Charlie Coyle played to expectations against the Panthers. Coyle was the Bruins’ best all-around center. But Coyle did not push the offensive pace either.
Zacha’s and Coyle’s regular-season play answered one of the primary questions for the Bruins in 2023-24: whether they had enough at center to replace Bergeron and Krejci. Coyle and Zacha had more points than their predecessors last year. But neither pushed the offensive envelope against the Panthers.
Meanwhile, Aleksander Barkov, Florida’s No. 1 center, manhandled his opponents. Barkov’s puck-controlling performance underscored how critical it is for teams to roll out a top-line pivot. The Bruins do not have any in their pipeline.
It is just about impossible for any team to contend for the Stanley Cup without at least one slam-dunk No. 1 center. Perhaps Matt Poitras will grow into a top-two NHL pivot with good health, more muscle and greater experience. Poitras’ rookie season was cut short following shoulder surgery. He is expected to be at full strength for 2024-25.
Sweeney’s priority will be to acquire an impact center. That will be difficult with the Bruins’ limited futures.
Charlie McAvoy and Matt Grzelcyk first played together at Boston University. Their familiarity showed. When they were rocking and rolling, they suppressed shots, moved pucks the other way and supported the attack.
But Grzelcyk, no doubt compromised by multiple injuries, picked the worst time to see his game unravel. Grzelcyk could not handle John Tavares in one-on-one coverage prior to the Toronto Maple Leafs’ overtime goal in Game 5. That was his final appearance.

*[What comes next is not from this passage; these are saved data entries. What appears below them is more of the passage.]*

-- ==== Sys2Proof/Laws/Binary64.lean ====
section
/-! SUPPORT. The lemmas of the binary64 numerics: what `roundDiv` and `roundMag` answer, that rounding is monotone,
and that magnitude patterns are ordered as the values they stand for. -/

namespace Sys2Proof.Machine.F64

/-- `roundDiv num den` is within half of `num / den`, and even when exactly half way. -/
theorem roundDiv_spec (num : Nat) {den : Nat} (hden : 0 < den) :
    2 * (roundDiv num den * den) ≤ 2 * num + den ∧ 2 * num ≤ 2 * (roundDiv num den * den) + den ∧
      (2 * (roundDiv num den * den) = 2 * num + den ∨ 2 * num = 2 * (roundDiv num den * den) + den →
        roundDiv num den % 2 = 0) := by
  have hdiv : num / den * den + num % den = num := by
    rw [Nat.mul_comm]
    exact Nat.div_add_mod num den
  have hmod : num % den < den := Nat.mod_lt _ hden
  unfold roundDiv
  simp only
  split
  · have hmul : (num / den + 1) * den = num / den * den + den := by ring
    rw [hmul]
    omega
  · omega

theorem roundDiv_mono {num den num' den' : Nat} (hden : 0 < den) (hden' : 0 < den')
    (h : num * den' ≤ num' * den) : roundDiv num den ≤ roundDiv num' den' := by
  obtain ⟨hlow, -, heven⟩ := roundDiv_spec num hden
  obtain ⟨-, hhigh', heven'⟩ := roundDiv_spec num' hden'
  generalize roundDiv num den = a at *
  generalize roundDiv num' den' = b at *
  by_contra hlt
  have hb : b + 1 ≤ a := by omega
  have h1 : 2 * (a * den) * den' ≤ (2 * num + den) * den' := Nat.mul_le_mul_right _ hlow
  have h2 : 2 * num' * den ≤ (2 * (b * den') + den') * den := Nat.mul_le_mul_right _ hhigh'
  have h3 : (b + 1) * (den * den') ≤ a * (den * den') := Nat.mul_le_mul_right _ hb
  have hpos : 0 < den * den' := Nat.mul_pos hden hden'
  have e1 : 2 * (a * den) * den' = 2 * (a * (den * den')) := by ring
  have e2 : (2 * num + den) * den' = 2 * (num * den') + den * den' := by ring
  have e3 : 2 * num' * den = 2 * (num' * den) := by ring
  have e4 : (2 * (b * den') + den') * den = 2 * (b * (den * den')) + den * den' := by ring
  have e5 : (b + 1) * (den * den') = b * (den * den') + den * den' := by ring
  have htieA : 2 * (a * den) * den' = (2 * num + den) * den' := by omega
  have htieB : 2 * num' * den = (2 * (b * den') + den') * den := by omega
  have hab : (b + 1) * (den * den') = a * (den * den') := by omega
  have hsucc : b + 1 = a := Nat.eq_of_mul_eq_mul_right hpos hab
  have ha := heven (Or.inl (Nat.eq_of_mul_eq_mul_right hden' htieA))
  have hb' := heven' (Or.inr (Nat.eq_of_mul_eq_mul_right hden htieB))
  omega

theorem roundDiv_le {num den m : Nat} (hden : 0 < den) (h : num ≤ m * den) : roundDiv num den ≤ m := by
  have hm : roundDiv (m * 1) 1 = m := by simp [roundDiv, Nat.mod_one]
  rw [← hm]
  exact roundDiv_mono hden Nat.one_pos (by simpa using h)

theorem le_roundDiv {num den m : Nat} (hden : 0 < den) (h : m * den ≤ num) : m ≤ roundDiv num den := by
  have hm : roundDiv (m * 1) 1 = m := by simp [roundDiv, Nat.mod_one]
  rw [← hm]
  exact roundDiv_mono Nat.one_pos hden (by simpa using h)

/-- An exact quotient is not rounded. -/
theorem roundDiv_mul (m : Nat) {den : Nat} (hden : 0 < den) : roundDiv (m * den) den = m :=
  le_antisymm (roundDiv_le hden le_rfl) (le_roundDiv hden le_rfl)

/-- The significand before rounding has at most 53 bits. -/
theorem num_lt_of_roundShift {num den : Nat} (hden : 0 < den) : num < 2 ^ 53 * (den * 2 ^ roundShift num den) := by
  have hlog : num / den < 2 ^ ((num / den).log2 + 1) := Nat.lt_log2_self
  have hexp : (num / den).log2 + 1 ≤ 53 + roundShift num den := by
    simp only [roundShift, floorLog2_eq]
    omega
  have hle := Nat.pow_le_pow_right (show 0 < 2 by decide) hexp
  have hq : num / den < 2 ^ 53 * 2 ^ roundShift num den := by
    rw [← pow_add]
    omega
  have := (Nat.div_lt_iff_lt_mul hden).1 hq
  calc num < _ := this
    _ = _ := by ring

/-- Above the subnormals the significand before rounding has 53 bits. -/
theorem le_num_of_roundShift {num den : Nat} (hden : 0 < den) (h : roundShift num den ≠ 0) :
    2 ^ 52 * (den * 2 ^ roundShift num den) ≤ num := by
  simp only [roundShift, floorLog2_eq] at h ⊢
  have hne : num / den ≠ 0 := by
    intro h0
    simp [h0] at h
  have hlog := Nat.log2_self_le hne
  have hexp : (num / den).log2 = 52 + ((num / den).log2 - 52) := by omega
  rw [hexp, pow_add] at hlog
  have := (Nat.le_div_iff_mul_le hden).1 hlog
  calc _ = 2 ^ 52 * 2 ^ ((num / den).log2 - 52) * den := by ring
    _ ≤ num := this

theorem roundShift_mono {num den num' den' : Nat} (hden : 0 < den) (hden' : 0 < den')
    (h : num * den' ≤ num' * den) : roundShift num den ≤ roundShift num' den' := by
  have hq : num / den ≤ num' / den' := by
    rw [Nat.le_div_iff_mul_le hden']
    refine Nat.le_of_mul_le_mul_right ?_ hden
    calc num / den * den' * den = num / den * den * den' := by ring
      _ ≤ num * den' := Nat.mul_le_mul_right _ (Nat.div_mul_le_self _ _)
      _ ≤ num' * den := h
  have hlog : (num / den).log2 ≤ (num' / den').log2 := by
    rw [Nat.log2_eq_log_two, Nat.log2_eq_log_two]
    exact Nat.log_mono_right hq
  simp only [roundShift, floorLog2_eq]
  omega

/-- Rounding is monotone in the exact value. -/
theorem roundMag_mono {num den num' den' : Nat} (hden : 0 < den) (hden' : 0 < den')
    (h : num * den' ≤ num' * den) : roundMag num den ≤ roundMag num' den' := by
  have hk := roundShift_mono hden hden' h
  unfold roundMag
  simp only [pow2_eq]
  refine min_le_min_right infMag ?_
  have hpos : 0 < den * 2 ^ roundShift num den := by positivity
  have hpos' : 0 < den' * 2 ^ roundShift num' den' := by positivity
  rcases Nat.eq_or_lt_of_le hk with heq | hlt
  · have : roundDiv num (den * 2 ^ roundShift num den) ≤ roundDiv num' (den' * 2 ^ roundShift num' den') := by
      refine roundDiv_mono hpos hpos' ?_
      rw [heq, ← mul_assoc, ← mul_assoc]
      exact Nat.mul_le_mul_right _ h
    omega
  · have hle := roundDiv_le hpos (num_lt_of_roundShift hden).le
    have hge := le_roundDiv hpos' (le_num_of_roundShift hden' (by omega))
    omega

theorem roundMag_le_infMag (num den : Nat) : roundMag num den ≤ infMag := Nat.min_le_right _ _

@[simp] theorem roundDiv_zero (den : Nat) : roundDiv 0 den = 0 := by simp [roundDiv]

@[simp] theorem roundMag_zero (den : Nat) : roundMag 0 den = 0 := by simp [roundMag, roundShift]

theorem unitsOfMag_of_lt {m : Nat} (h : m < 2 ^ 52) : unitsOfMag m = m := if_pos h

theorem unitsOfMag_of_le {m : Nat} (h : 2 ^ 52 ≤ m) :
    unitsOfMag m = (2 ^ 52 + m % 2 ^ 52) * 2 ^ (m / 2 ^ 52 - 1) := by
  rw [unitsOfMag, if_neg (Nat.not_lt.2 h), pow2_eq]

/-- The gap from one magnitude pattern to the next is one unit in the last place. -/
theorem unitsOfMag_succ (m : Nat) : unitsOfMag (m + 1) = unitsOfMag m + 2 ^ (m / 2 ^ 52 - 1) := by
  rcases Nat.lt_or_ge (m + 1) (2 ^ 52) with h | h
  · rw [unitsOfMag_of_lt h, unitsOfMag_of_lt (by omega), Nat.div_eq_of_lt (by omega)]
    rfl
  · rw [unitsOfMag_of_le h]
    rcases Nat.lt_or_ge m (2 ^ 52) with hm | hm
    · obtain rfl : m = 2 ^ 52 - 1 := by omega
      rw [unitsOfMag_of_lt hm]
      norm_num
    · rw [unitsOfMag_of_le hm]
      rcases Nat.lt_or_ge (m % 2 ^ 52 + 1) (2 ^ 52) with hr | hr
      · have h1 : (m + 1) / 2 ^ 52 = m / 2 ^ 52 := by omega
        have h2 : (m + 1) % 2 ^ 52 = m % 2 ^ 52 + 1 := by omega
        rw [h1, h2]
        ring
      · have h1 : (m + 1) / 2 ^ 52 - 1 = (m / 2 ^ 52 - 1) + 1 := by omega
        have h2 : (m + 1) % 2 ^ 52 = 0 := by omega
        have h3 : m % 2 ^ 52 = 2 ^ 52 - 1 := by omega
        rw [h1, h2, h3, pow_succ]
        ring

/-- Magnitude patterns are ordered as their values. -/
theorem unitsOfMag_strictMono : StrictMono unitsOfMag := by
  refine strictMono_nat_of_lt_succ fun m => ?_
  rw [unitsOfMag_succ]
  have : 0 < 2 ^ (m / 2 ^ 52 - 1) := by positivity
  omega

theorem log2_of_div_eq_one {n k : Nat} (h : n / 2 ^ k = 1) : n.log2 = k := by
  have hlow : 2 ^ k ≤ n := by
    have hmul := Nat.div_mul_le_self n (2 ^ k)
    rwa [h, one_mul] at hmul
  have hhigh : n < 2 ^ (k + 1) := by
    have hmul := Nat.lt_mul_div_succ n (show 0 < 2 ^ k by positivity)
    rwa [h, ← pow_succ] at hmul
  have hn : n ≠ 0 := by
    rintro rfl
    simp at h
  exact le_antisymm (Nat.lt_succ_iff.1 ((Nat.log2_lt hn).2 hhigh)) ((Nat.le_log2 hn).2 hlow)

/-- A representable value is not changed by rounding. -/
theorem roundMag_unitsOfMag {m : Nat} (h : m ≤ infMag) : roundMag (unitsOfMag m) 1 = m := by
  unfold roundMag
  simp only [pow2_eq, one_mul, Nat.min_def]
  rcases Nat.lt_or_ge m (2 ^ 52) with hm | hm
  · have hk : roundShift m 1 = 0 := by
      simp only [roundShift, floorLog2_eq, Nat.div_one]
      rcases Nat.eq_zero_or_pos m with rfl | hpos
      · simp
      · have := (Nat.log2_lt (Nat.pos_iff_ne_zero.1 hpos)).2 hm
        omega
    rw [unitsOfMag_of_lt hm, hk]
    have hround : roundDiv m (2 ^ 0) = m := by simpa using roundDiv_mul m Nat.one_pos
    rw [hround, Nat.zero_mul, Nat.zero_add]
    exact if_pos h
  · rw [unitsOfMag_of_le hm]
    have hr : m % 2 ^ 52 < 2 ^ 52 := Nat.mod_lt _ (by positivity)
    have hlog : ((2 ^ 52 + m % 2 ^ 52) * 2 ^ (m / 2 ^ 52 - 1)).log2 = 52 + (m / 2 ^ 52 - 1) := by
      refine log2_of_div_eq_one ?_
      rw [pow_add, Nat.mul_div_mul_right _ _ (by positivity)]
      omega
    have hk : roundShift ((2 ^ 52 + m % 2 ^ 52) * 2 ^ (m / 2 ^ 52 - 1)) 1 = m / 2 ^ 52 - 1 := by
      simp only [roundShift, floorLog2_eq, Nat.div_one, hlog]
      omega
    rw [hk, roundDiv_mul _ (by positivity)]
    have := Nat.div_add_mod m (2 ^ 52)
    split <;> omega

theorem unitsOfMag_injective : Function.Injective unitsOfMag := unitsOfMag_strictMono.injective

/-! Patterns made of a sign and a magnitude pattern. -/

theorem mag_lt (x : F64) : mag x < 2 ^ 63 := Nat.mod_lt _ (by positivity)

@[simp] theorem mag_ofSignMag (neg : Bool) {m : Nat} (h : m < 2 ^ 63) : mag (ofSignMag neg m) = m := by
  unfold mag ofSignMag
  cases neg <;> simp <;> omega

@[simp] theorem msb_ofSignMag (neg : Bool) {m : Nat} (h : m < 2 ^ 63) : (ofSignMag neg m).msb = neg := by
  unfold ofSignMag
  cases neg <;> simp [BitVec.msb_eq_decide] <;> omega

/-- A pattern is its sign and its magnitude pattern. -/
theorem ofSignMag_msb_mag (x : F64) : ofSignMag x.msb (mag x) = x := by
  apply BitVec.eq_of_toNat_eq
  unfold ofSignMag mag
  have hx : x.toNat < 2 ^ 64 := x.isLt
  rw [BitVec.msb_eq_decide, BitVec.toNat_ofNat]
  by_cases h : 2 ^ 63 ≤ x.toNat
  · rw [if_pos (by simpa using h)]
    omega
  · rw [if_neg (by simpa using h)]
    omega

theorem infMag_lt : infMag < 2 ^ 63 := by decide

end Sys2Proof.Machine.F64
end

By the end, Grzelcyk had tumbled to No. 9 on the depth chart. He did not have a stall in the visiting dressing room at Amerant Bank Arena. The Charlestown native’s contract is expiring. He is unlikely to return. Mason Lohrei projects to replace Grzelcyk on the left side.
As for McAvoy, he made an early Game 4 impact with his freight-training of Sam Reinhart and scored the Game 5 winner. But McAvoy did not produce enough offense overall, especially on the power play. More will be expected of McAvoy in 2024-25.